> [Work to be completed]
Two lines in the data below mark the range: the one with "(∀ w, decode w ≠ .ok (.seed 3#2 rs1)) ∧" and the one with "IsSmoothed (s.reg rs1).toInt". Return both, along with every line between them, exactly.
>>>
/-- R126. Its first clause says which word it is. The mapping is the one of R46 and D14, which the spec takes from general knowledge (log 10). -/
def Obligations.EncwkEncodesWakeOrFails : Prop :=
  ∀ (rd rs1 : RegIdx) (s : State),
    (∀ w, decode w = .ok (.encwk rd rs1) ↔ w = rawWord 0x08 rd rs1 0 0 0) ∧
    (∀ p ∈ wakeCodes, (s.reg rs1).toNat = p.1 →
      ∃ t, exec (.encwk rd rs1) s = .next t ∧ Wrote s t (some (rd, BitVec.ofNat 32 p.2)) none) ∧
    ((∀ p ∈ wakeCodes, (s.reg rs1).toNat ≠ p.1) → exec (.encwk rd rs1) s = .next (afterFailure s 2#3))

/-- R127. Its first clause says which word it is. The mapping is the one of R46 and D14, which the spec takes from general knowledge (log 10). -/
def Obligations.DecwkDecodesWakeOrUnrec : Prop :=
  ∀ (rd rs1 : RegIdx) (s : State),
    (∀ w, decode w = .ok (.decwk rd rs1) ↔ w = rawWord 0x09 rd rs1 0 0 0) ∧
    (∀ p ∈ wakeCodes, (s.reg rs1).toNat = p.2 →
      ∃ t, exec (.decwk rd rs1) s = .next t ∧ Wrote s t (some (rd, BitVec.ofNat 32 p.1)) none) ∧
    (3 < (s.reg rs1).toNat →
      ∃ t, exec (.decwk rd rs1) s = .next t ∧ Wrote s t (some (rd, 0xFFFFFFFF#32)) none)

/-- R128. Its first clause says which word it is. -/
def Obligations.SetrngComposesDataFormat : Prop :=
  ∀ (rd rs1 rs2 : RegIdx) (s : State),
    (∀ w, decode w = .ok (.setrng rd rs1 rs2) ↔ w = rawWord 0x0A rd rs1 rs2 0 0) ∧
    (∀ p ∈ rangeCodes, (s.reg rs2).toNat = p.1 →
      ∃ t, exec (.setrng rd rs1 rs2) s = .next t ∧
        Wrote s t (some (rd, BitVec.ofNat 32 ((s.reg rs1).toNat % 256 / 4 * 4 + p.2))) none) ∧
    ((∀ p ∈ rangeCodes, (s.reg rs2).toNat ≠ p.1) → exec (.setrng rd rs1 rs2) s = .next (afterFailure s 2#3))

/-- R129. Its first clause says which word it is. -/
def Obligations.SetdrComposesBwRate : Prop :=
  ∀ (rd rs1 rs2 : RegIdx) (s : State),
    (∀ w, decode w = .ok (.setdr rd rs1 rs2) ↔ w = rawWord 0x0B rd rs1 rs2 0 0) ∧
    ((s.reg rs2).toNat ≤ 15 →
      ∃ t, exec (.setdr rd rs1 rs2) s = .next t ∧
        Wrote s t (some (rd, BitVec.ofNat 32 ((s.reg rs1).toNat % 256 / 16 * 16 + (s.reg rs2).toNat))) none) ∧
    (15 < (s.reg rs2).toNat → exec (.setdr rd rs1 rs2) s = .next (afterFailure s 2#3))

/-- R130. Its first clause says which word it is. -/
def Obligations.SetfrSetsBit3ToOn : Prop :=
  ∀ (rd rs1 : RegIdx) (on : Bool) (s : State),
    (∀ w, decode w = .ok (.setfr rd rs1 on) ↔ w = rawWord 0x0C rd rs1 0 0 (if on then 1 else 0)) ∧
    ∃ (t : State) (v : Word), exec (.setfr rd rs1 on) s = .next t ∧
      (∀ j, v.getLsbD j = if j = 3 then on else (decide (j < 8) && (s.reg rs1).getLsbD j)) ∧
      Wrote s t (some (rd, v)) none

/-- R131. Its first clause says which word it is. -/
def Obligations.SetstSetsBit7ToOn : Prop :=
  ∀ (rd rs1 : RegIdx) (on : Bool) (s : State),
    (∀ w, decode w = .ok (.setst rd rs1 on) ↔ w = rawWord 0x0D rd rs1 0 0 (if on then 1 else 0)) ∧
    ∃ (t : State) (v : Word), exec (.setst rd rs1 on) s = .next t ∧
      (∀ j, v.getLsbD j = if j = 7 then on else (decide (j < 8) && (s.reg rs1).getLsbD j)) ∧
      Wrote s t (some (rd, v)) none

/-- R132. Its first clause says which word it is. The wake codes and their position are those of D14 (log 10). -/
def Obligations.CpwrComposesPowerControl : Prop :=
  ∀ (rd rs1 rs2 : RegIdx) (enable : Bool) (s : State),
    (∀ w, decode w = .ok (.cpwr rd rs1 rs2 enable) ↔ w = rawWord 0x0E rd rs1 rs2 0 (if enable then 1 else 0)) ∧
    (enable = true → ∀ p ∈ wakeCodes, (s.reg rs2).toNat = p.1 →
      ∃ (t : State) (v : Word), exec (.cpwr rd rs1 rs2 enable) s = .next t ∧
        (∀ j, v.getLsbD j =
          if j = 4 then true else if j < 2 then p.2.testBit j else (decide (j < 8) && (s.reg rs1).getLsbD j)) ∧
        Wrote s t (some (rd, v)) none) ∧
    (enable = true → (∀ p ∈ wakeCodes, (s.reg rs2).toNat ≠ p.1) →
      exec (.cpwr rd rs1 rs2 enable) s = .next (afterFailure s 2#3)) ∧
    (enable = false → ∃ t, exec (.cpwr rd rs1 rs2 enable) s = .next t ∧ Wrote s t (some (rd, 0#32)) none)

/-- R133. Its first clause says which word it is. -/
def Obligations.SetmsSetsBit3 : Prop :=
  ∀ (rd rs1 : RegIdx) (s : State),
    (∀ w, decode w = .ok (.setms rd rs1) ↔ w = rawWord 0x0F rd rs1 0 0 0) ∧
    ∃ (t : State) (v : Word), exec (.setms rd rs1) s = .next t ∧
      (∀ j, v.getLsbD j = if j = 3 then true else (decide (j < 8) && (s.reg rs1).getLsbD j)) ∧
      Wrote s t (some (rd, v)) none

/-- R134. Its first clause says which word it is. -/
def Obligations.MergeTakesMaskedBits : Prop :=
  ∀ (rd rs1 rs2 : RegIdx) (mask : Byte) (s : State),
    (∀ w, decode w = .ok (.merge rd rs1 rs2 mask) ↔ w = rawWord 0x10 rd rs1 rs2 0 (BitVec.ofNat 16 mask.toNat)) ∧
    ∃ (t : State) (v : Word), exec (.merge rd rs1 rs2 mask) s = .next t ∧
      (∀ j, v.getLsbD j =
        (decide (j < 8) && (if mask.getLsbD j then (s.reg rs2).getLsbD j else (s.reg rs1).getLsbD j))) ∧
      Wrote s t (some (rd, v)) none

/-! ### Converter (42_converter.md) -/

/-- R170. Its first clause says which word it is. -/
def Obligations.LdrawComposesSignedSample : Prop :=
  ∀ (rd rs1 rs2 : RegIdx) (s : State),
    (∀ w, decode w = .ok (.ldraw rd rs1 rs2) ↔ w = rawWord 0x11 rd rs1 rs2 0 0) ∧
    ∃ (t : State) (v : Word), exec (.ldraw rd rs1 rs2) s = .next t ∧
      v.toInt =
        (if (s.reg rs2).toNat % 256 < 128 then 0 else -65536) +
          256 * ((s.reg rs2).toNat % 256 : Int) + ((s.reg rs1).toNat % 256 : Int) ∧
      Wrote s t (some (rd, v)) none

/-- R172. Its first clause says which word it is. -/
def Obligations.ConvRoundsToQ16 : Prop :=
  ∀ (rd rs1 : RegIdx) (s : State),
    (∀ w, decode w = .ok (.conv rd rs1) ↔ w = rawWord 0x12 rd rs1 0 0 0) ∧
    ∃ (t : State) (v : Word), exec (.conv rd rs1) s = .next t ∧
      IsConverted (BitVec.ofNat 16 (s.reg rs1).toNat).toInt v.toInt ∧ Wrote s t (some (rd, v)) none

/-! ### Filter (43_filter.md) -/

/-- R190. Its first clause says which word it is. -/
def Obligations.SeedDefinesAxis : Prop :=
  ∀ (a : Axis) (rs1 : RegIdx) (s : State),
    (∀ w, decode w = .ok (.seed (axisFieldOf a) rs1) ↔ w = rawWord 0x13 0 rs1 0 (axisFieldOf a) 0) ∧
    (∀ w, decode w ≠ .ok (.seed 3#2 rs1)) ∧
    ∃ t, exec (.seed (axisFieldOf a) rs1) s = .next t ∧ Wrote s t none (some (a, s.reg rs1, true))

/-- R195. Its first clause says which word it is. -/
def Obligations.SmoothFiltersSample : Prop :=
  ∀ (a : Axis) (rd rs1 : RegIdx) (weight : Half) (s : State),
    (∀ w, decode w = .ok (.smooth rd rs1 (axisFieldOf a) weight) ↔ w = rawWord 0x14 rd rs1 0 (axisFieldOf a) weight) ∧
    (∀ w, decode w ≠ .ok (.smooth rd rs1 3#2 weight)) ∧
    (s.fvOf a = true →
      ∃ (t : State) (v : Word), exec (.smooth rd rs1 (axisFieldOf a) weight) s = .next t ∧
        IsSmoothed (s.reg rs1).toInt (s.filtOf a).toInt weight v.toInt ∧ Wrote s t (some (rd, v)) (some (a, v, true))) ∧
    (s.fvOf a = false → exec (.smooth rd rs1 (axisFieldOf a) weight) s = .next (afterFailure s 4#3))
<<<
> [Solved problem]
    (∀ w, decode w ≠ .ok (.seed 3#2 rs1)) ∧
    ∃ t, exec (.seed (axisFieldOf a) rs1) s = .next t ∧ Wrote s t none (some (a, s.reg rs1, true))

/-- R195. Its first clause says which word it is. -/
def Obligations.SmoothFiltersSample : Prop :=
  ∀ (a : Axis) (rd rs1 : RegIdx) (weight : Half) (s : State),
    (∀ w, decode w = .ok (.smooth rd rs1 (axisFieldOf a) weight) ↔ w = rawWord 0x14 rd rs1 0 (axisFieldOf a) weight) ∧
    (∀ w, decode w ≠ .ok (.smooth rd rs1 3#2 weight)) ∧
    (s.fvOf a = true →
      ∃ (t : State) (v : Word), exec (.smooth rd rs1 (axisFieldOf a) weight) s = .next t ∧
        IsSmoothed (s.reg rs1).toInt (s.filtOf a).toInt weight v.toInt ∧ Wrote s t (some (rd, v)) (some (a, v, true))) ∧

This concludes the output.